Okada et al. [20] reported even 86% rate of mitral valve repair, with an in-hospital mortality of 0.7%. However, 67% of patients undergoing valve repair had healed at the time of surgery, and only 33% had active infective endocarditis. For this reason, their valuable experience does not fully answer the query of the feasibility of valve repair in IE. Moreover, in order to prevent embolic events, early surgery is generally preferred over delayed surgery, which is recommended only for conditions that may increase operative mortality, such as large volume (> 2 cm) intracranial hemorrhage.

Solari et al. [17] recently showed that an early repair-oriented surgical approach can achieve high repair rates with a good long-term durability of the repair and a very low rate of recurrence of endocarditis.

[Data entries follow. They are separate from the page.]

/-! ### Without `EXT_OPS` nothing touches the keypad or a timer (rule R140) -/

/-- The state with other keys and other timers. -/
def State.withInputs (key : Vector Bool 16) (dt st : Byte) (s : State) : State :=
  { s with key := key, dt := dt, st := st }

variable (key : Vector Bool 16) (dt st : Byte)

theorem apartFromRegsAndFb_withInputs : ApartFromRegsAndFb (State.withInputs key dt st) where
  setV _ _ _ := rfl
  togglePixel s y x := by
    unfold State.togglePixel
    split <;> rfl
  pixel _ _ _ := rfl

theorem skipIf_withInputs (c : Bool) (s : State) :
    skipIf c (s.withInputs key dt st) = (skipIf c s).withInputs key dt st := by
  rw [skipIf_eq, skipIf_eq]
  rfl

/-- An instruction that exists without `EXT_OPS` has the same effect whatever the keys and timers. -/
theorem Effect.withInputs (h : Effect i s t) (hi : i.wellFormedWith false = true) :
    Effect i (s.withInputs key dt st) (t.withInputs key dt st) := by
  have hapart := apartFromRegsAndFb_withInputs key dt st
  cases i with
  | skp _ | sknp _ | ldVxDt _ | ldVxK _ | ldDtVx _ | ldStVx _ | ldF _ => cases hi
  | ret | call _ => obtain ⟨hsp, rfl⟩ := h; exact ⟨hsp, rfl⟩
  | seImm _ _ | sneImm _ _ | seReg _ _ | sneReg _ _ =>
    obtain rfl := h; exact (skipIf_withInputs ..).symm
  | drw _ _ _ => obtain ⟨ha, rfl⟩ := h; exact ⟨ha, (hapart.drawRows_eq _ _ _ (s.setFlag false)).symm⟩
  | ldB _ | ldMemVx _ => obtain ⟨ha, rfl⟩ := h; exact ⟨ha, rfl⟩
  | ldVxMem _ => obtain ⟨ha, rfl⟩ := h; exact ⟨ha, (hapart.setRegsFrom_eq ..).symm⟩
  | _ => obtain rfl := h; rfl

/-- An instruction that exists without `EXT_OPS` writes no timer and no `kwait`. -/
theorem not_mem_writtenParts_of_no_ext {p : Part} (hi : i.wellFormedWith false = true)
    (hp : p ∈ [.dt, .st, .kwait]) : p ∉ writtenParts i := by
  cases i with
  | ldVxK _ | ldDtVx _ | ldStVx _ => cases hi
  | _ =>
    simp only [writtenParts]
    revert p
    decide

/-! ### A cycle with either `EXT_OPS` (rules R80, R140) -/

/-- `cycleWith_next` with its converse. -/
theorem cycleWith_next_iff {ext : Bool} : cycleWith ext s = .next t ↔
    s.fault = none ∧ s.pc.toNat ≤ 4094 ∧
      Effect (decodeWith ext (wordAt s s.pc.toNat)) s.enterExecute t := by
  constructor
  · intro h
    obtain ⟨hf, hpc, he⟩ := cycleWith_next h
    exact ⟨hf, hpc, (exec_next_iff ..).1 he⟩
  · rintro ⟨hf, hpc, he⟩
    rw [cycleWith, hf]
    simp only [fetch_ok hpc, bindFault_ok]
    exact (exec_next_iff ..).2 he

end Sys2Proof.Machine

end

/-! ## The statements about keypad, timers and font -/

section

namespace Sys2Proof.Machine

/-- Settles O12: the decoder as `secondarySelectorsDecode` and `decodeWith_false_eq_true` give it; what it
decodes to then writes no timer and no `kwait`, and commutes with other keys and timers. -/
theorem withoutExtensionOpsTimersAndKeysAreDead : Obligations.WithoutExtensionOpsTimersAndKeysAreDead := by
  obtain ⟨-, -, -, -, -, -, hE, -, -, hF, -⟩ := secondarySelectorsDecode
  refine ⟨hF, fun x nn _ => hE x nn, fun w => decodeWith_false_eq_true, fun s t h => ?_,
    fun s t k b d e h => ?_⟩
  · obtain ⟨-, -, he⟩ := cycleWith_next_iff.1 h
    obtain ⟨-, hi⟩ := decodeWith_fields_wellFormed false (wordAt s s.pc.toNat)
    have hdead (p : Part) (hp : p ∈ [.dt, .st, .kwait]) : Keeps p s.enterExecute t :=
      he.keepsBut p (not_mem_writtenParts_of_no_ext hi hp)
    exact ⟨hdead .dt (by decide), hdead .st (by decide), hdead .kwait (by decide)⟩
  · obtain ⟨hf, hpc, he⟩ := cycleWith_next_iff.1 h
    obtain ⟨-, hi⟩ := decodeWith_fields_wellFormed false (wordAt s s.pc.toNat)
    have hkey : t.key = s.key := he.keepsBut .key (not_mem_writtenParts (by decide))
    have hset (u : State) : setKey k b ((u.setDt d).setSt e) = u.withInputs (u.key.set k b) d e := rfl
    rw [hset, hset, hkey, cycleWith_next_iff]
    exact ⟨hf, hpc, he.withInputs _ d e hi⟩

In a recent multicentric study in New York and California states, Toyoda et al. [23] reported a mitral repair rate of 19% in 1970 patients with IE; this percentage is probably more representative of the real world. Consistently with the literature, their experience confirmed that repair was associated with better survival and lower risk of recurrent infection compared with valve replacement. Radical removal of all infected material and inflamed tissue is a key issue for successful operative technique, using the broad spectrum of surgical armamentarium to recreate a normal-functioning valve with the available vital tissue. Patching of perforations, vegetectomy, and resection of the involved leaflet and leaflet patching with an autologous or bovine pericardium, commissural debridement, and reconstruction, left ventricular abscess debridement with annular patch reconstruction and leaflet re-suspension with artificial chordae, sliding plasty, flip-over technique, and ring annuloplasty can all be employed to obtain a perfect functional result [22]. Finally, when a repair is not possible and replacement becomes mandatory, the choice between mechanical and bioprosthetic valves should be made based on usual clinical considerations.

The main limitations to be acknowledged for our study are its retrospective nature, based on a single-center experience, and consequently on a relatively small cohort. However, since our hospital is the referral center, our population covers the entire spectrum of IE in the region and is, therefore, representative of real-world experience. As discussed, criteria for repair are largely based on expert consensus and operative strategy has to be confirmed or changed after direct inspection by an expert surgeon, and no pre-specified criteria exist. This may limit the generalizability of our results to other centers and populations, but we all are aware that prospective studies would be useful but hardly feasible due to practical considerations.

Conclusions

Outcome of repair in IE guarantees a more favorable outcome than valve replacement and should be considered whenever possible in IE as in degenerative valve disease. Identifying patients who will benefit from surgery, operating them timely and following technically individualized surgical approach may decrease the mortality and morbidity of mitral valve IE.